> Work instruction
Repeat the stretch of entries below from the line with "else if taskWriteBlocked" through the line with "(R436, R437). -/". Include both ends and add nothing.

> Records for this task
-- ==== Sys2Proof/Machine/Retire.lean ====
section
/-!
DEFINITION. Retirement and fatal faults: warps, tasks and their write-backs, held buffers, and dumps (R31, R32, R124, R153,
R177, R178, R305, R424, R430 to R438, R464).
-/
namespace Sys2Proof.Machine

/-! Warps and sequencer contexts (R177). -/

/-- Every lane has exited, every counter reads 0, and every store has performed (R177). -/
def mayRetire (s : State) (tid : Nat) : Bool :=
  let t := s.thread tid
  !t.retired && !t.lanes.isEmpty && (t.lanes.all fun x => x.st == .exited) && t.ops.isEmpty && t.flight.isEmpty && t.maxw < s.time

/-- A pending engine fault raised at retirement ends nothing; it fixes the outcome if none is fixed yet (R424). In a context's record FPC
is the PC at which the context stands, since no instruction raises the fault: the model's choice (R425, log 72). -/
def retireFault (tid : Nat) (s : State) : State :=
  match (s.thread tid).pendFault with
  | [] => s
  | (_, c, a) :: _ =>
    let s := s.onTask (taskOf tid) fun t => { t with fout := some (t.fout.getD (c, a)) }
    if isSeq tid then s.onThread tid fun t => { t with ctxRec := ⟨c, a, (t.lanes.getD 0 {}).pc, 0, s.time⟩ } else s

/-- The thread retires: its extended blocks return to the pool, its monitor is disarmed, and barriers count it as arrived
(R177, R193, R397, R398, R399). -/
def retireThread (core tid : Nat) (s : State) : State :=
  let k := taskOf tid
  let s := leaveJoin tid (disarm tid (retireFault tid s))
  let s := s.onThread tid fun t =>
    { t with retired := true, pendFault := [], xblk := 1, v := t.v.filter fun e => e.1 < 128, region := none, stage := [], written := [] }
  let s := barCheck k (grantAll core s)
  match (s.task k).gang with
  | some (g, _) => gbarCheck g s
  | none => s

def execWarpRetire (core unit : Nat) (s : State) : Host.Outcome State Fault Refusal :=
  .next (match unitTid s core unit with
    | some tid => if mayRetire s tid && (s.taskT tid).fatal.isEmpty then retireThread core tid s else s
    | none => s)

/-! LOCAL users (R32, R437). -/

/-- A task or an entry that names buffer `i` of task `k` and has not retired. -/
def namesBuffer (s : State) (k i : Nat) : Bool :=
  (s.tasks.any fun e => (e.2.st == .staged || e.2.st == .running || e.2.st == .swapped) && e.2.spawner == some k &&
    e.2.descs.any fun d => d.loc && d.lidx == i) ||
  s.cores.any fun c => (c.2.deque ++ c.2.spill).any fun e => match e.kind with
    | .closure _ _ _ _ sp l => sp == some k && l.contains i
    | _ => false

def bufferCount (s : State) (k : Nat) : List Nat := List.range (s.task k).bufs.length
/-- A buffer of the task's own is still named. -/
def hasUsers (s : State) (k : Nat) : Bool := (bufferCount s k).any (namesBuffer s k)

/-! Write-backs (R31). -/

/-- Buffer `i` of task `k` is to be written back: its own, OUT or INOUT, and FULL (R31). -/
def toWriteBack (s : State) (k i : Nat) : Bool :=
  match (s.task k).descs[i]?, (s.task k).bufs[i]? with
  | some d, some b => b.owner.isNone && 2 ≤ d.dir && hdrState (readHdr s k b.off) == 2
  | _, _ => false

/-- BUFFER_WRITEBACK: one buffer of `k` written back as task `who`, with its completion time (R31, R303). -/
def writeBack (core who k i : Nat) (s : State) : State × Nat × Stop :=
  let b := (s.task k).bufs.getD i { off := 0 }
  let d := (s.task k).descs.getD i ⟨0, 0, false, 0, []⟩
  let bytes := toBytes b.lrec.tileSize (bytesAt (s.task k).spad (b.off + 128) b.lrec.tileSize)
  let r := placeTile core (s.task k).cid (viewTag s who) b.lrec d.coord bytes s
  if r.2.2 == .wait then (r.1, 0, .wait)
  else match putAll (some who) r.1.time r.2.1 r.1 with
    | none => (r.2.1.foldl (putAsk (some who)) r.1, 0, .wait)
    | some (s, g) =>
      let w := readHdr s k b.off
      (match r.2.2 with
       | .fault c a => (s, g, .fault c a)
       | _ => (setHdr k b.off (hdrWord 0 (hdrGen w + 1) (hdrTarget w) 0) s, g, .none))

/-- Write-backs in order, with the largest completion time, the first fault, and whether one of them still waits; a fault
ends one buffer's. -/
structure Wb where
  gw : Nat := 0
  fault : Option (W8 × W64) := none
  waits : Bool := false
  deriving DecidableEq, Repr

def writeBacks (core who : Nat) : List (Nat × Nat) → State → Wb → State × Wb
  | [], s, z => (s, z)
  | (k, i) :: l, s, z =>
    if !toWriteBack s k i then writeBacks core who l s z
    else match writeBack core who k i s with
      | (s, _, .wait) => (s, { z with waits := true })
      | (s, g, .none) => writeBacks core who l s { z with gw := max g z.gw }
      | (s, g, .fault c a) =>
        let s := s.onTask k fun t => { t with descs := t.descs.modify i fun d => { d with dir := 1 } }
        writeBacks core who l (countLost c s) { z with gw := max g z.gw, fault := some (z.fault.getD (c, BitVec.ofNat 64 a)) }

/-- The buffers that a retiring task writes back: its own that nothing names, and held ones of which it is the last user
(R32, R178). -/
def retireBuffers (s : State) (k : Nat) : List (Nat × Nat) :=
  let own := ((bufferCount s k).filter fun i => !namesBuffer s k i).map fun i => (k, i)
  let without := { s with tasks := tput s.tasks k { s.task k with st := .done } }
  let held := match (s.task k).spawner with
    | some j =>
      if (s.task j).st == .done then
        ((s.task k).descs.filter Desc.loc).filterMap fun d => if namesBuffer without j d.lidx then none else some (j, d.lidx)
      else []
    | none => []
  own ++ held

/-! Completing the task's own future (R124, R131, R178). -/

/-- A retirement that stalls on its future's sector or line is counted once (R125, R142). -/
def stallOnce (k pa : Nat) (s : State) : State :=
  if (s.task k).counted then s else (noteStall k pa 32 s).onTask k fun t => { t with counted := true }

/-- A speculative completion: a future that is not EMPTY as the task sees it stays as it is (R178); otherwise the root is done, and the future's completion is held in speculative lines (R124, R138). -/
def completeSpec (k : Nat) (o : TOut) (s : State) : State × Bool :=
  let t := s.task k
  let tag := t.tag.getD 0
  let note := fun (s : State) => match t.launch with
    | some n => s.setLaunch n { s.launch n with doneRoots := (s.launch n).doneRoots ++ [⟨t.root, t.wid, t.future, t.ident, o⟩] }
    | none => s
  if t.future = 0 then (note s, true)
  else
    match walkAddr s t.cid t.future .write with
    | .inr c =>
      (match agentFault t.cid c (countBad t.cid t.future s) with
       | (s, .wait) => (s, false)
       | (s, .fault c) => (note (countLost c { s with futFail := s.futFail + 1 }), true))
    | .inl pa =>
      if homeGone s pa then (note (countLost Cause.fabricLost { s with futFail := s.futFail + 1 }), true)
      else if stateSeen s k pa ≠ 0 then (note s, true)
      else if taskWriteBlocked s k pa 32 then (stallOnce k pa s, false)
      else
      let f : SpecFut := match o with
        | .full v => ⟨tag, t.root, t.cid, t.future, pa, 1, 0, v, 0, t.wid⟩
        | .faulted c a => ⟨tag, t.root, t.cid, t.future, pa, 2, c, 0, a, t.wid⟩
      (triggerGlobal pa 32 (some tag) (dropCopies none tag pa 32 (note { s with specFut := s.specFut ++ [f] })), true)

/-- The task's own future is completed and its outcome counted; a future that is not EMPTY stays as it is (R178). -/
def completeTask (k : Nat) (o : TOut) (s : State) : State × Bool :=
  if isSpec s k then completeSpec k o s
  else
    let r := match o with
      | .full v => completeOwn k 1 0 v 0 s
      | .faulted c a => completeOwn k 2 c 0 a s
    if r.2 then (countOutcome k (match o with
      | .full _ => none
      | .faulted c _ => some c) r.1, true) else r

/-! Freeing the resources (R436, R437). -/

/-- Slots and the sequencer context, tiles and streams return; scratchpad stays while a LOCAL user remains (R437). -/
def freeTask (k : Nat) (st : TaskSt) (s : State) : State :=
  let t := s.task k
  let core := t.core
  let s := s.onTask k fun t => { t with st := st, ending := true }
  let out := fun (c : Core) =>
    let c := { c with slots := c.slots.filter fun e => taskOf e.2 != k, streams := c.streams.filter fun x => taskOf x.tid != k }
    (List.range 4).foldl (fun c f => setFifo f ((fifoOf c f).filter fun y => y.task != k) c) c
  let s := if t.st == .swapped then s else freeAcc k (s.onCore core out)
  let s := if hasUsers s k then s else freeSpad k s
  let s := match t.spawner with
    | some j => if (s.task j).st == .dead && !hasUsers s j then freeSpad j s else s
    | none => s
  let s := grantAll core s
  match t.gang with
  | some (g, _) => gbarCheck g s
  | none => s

> Answer to this exercise
      else if taskWriteBlocked s k pa 32 then (stallOnce k pa s, false)
      else
      let f : SpecFut := match o with
        | .full v => ⟨tag, t.root, t.cid, t.future, pa, 1, 0, v, 0, t.wid⟩
        | .faulted c a => ⟨tag, t.root, t.cid, t.future, pa, 2, c, 0, a, t.wid⟩
      (triggerGlobal pa 32 (some tag) (dropCopies none tag pa 32 (note { s with specFut := s.specFut ++ [f] })), true)

/-- The task's own future is completed and its outcome counted; a future that is not EMPTY stays as it is (R178). -/
def completeTask (k : Nat) (o : TOut) (s : State) : State × Bool :=
  if isSpec s k then completeSpec k o s
  else
    let r := match o with
      | .full v => completeOwn k 1 0 v 0 s
      | .faulted c a => completeOwn k 2 c 0 a s
    if r.2 then (countOutcome k (match o with
      | .full _ => none
      | .faulted c _ => some c) r.1, true) else r

/-! Freeing the resources (R436, R437). -/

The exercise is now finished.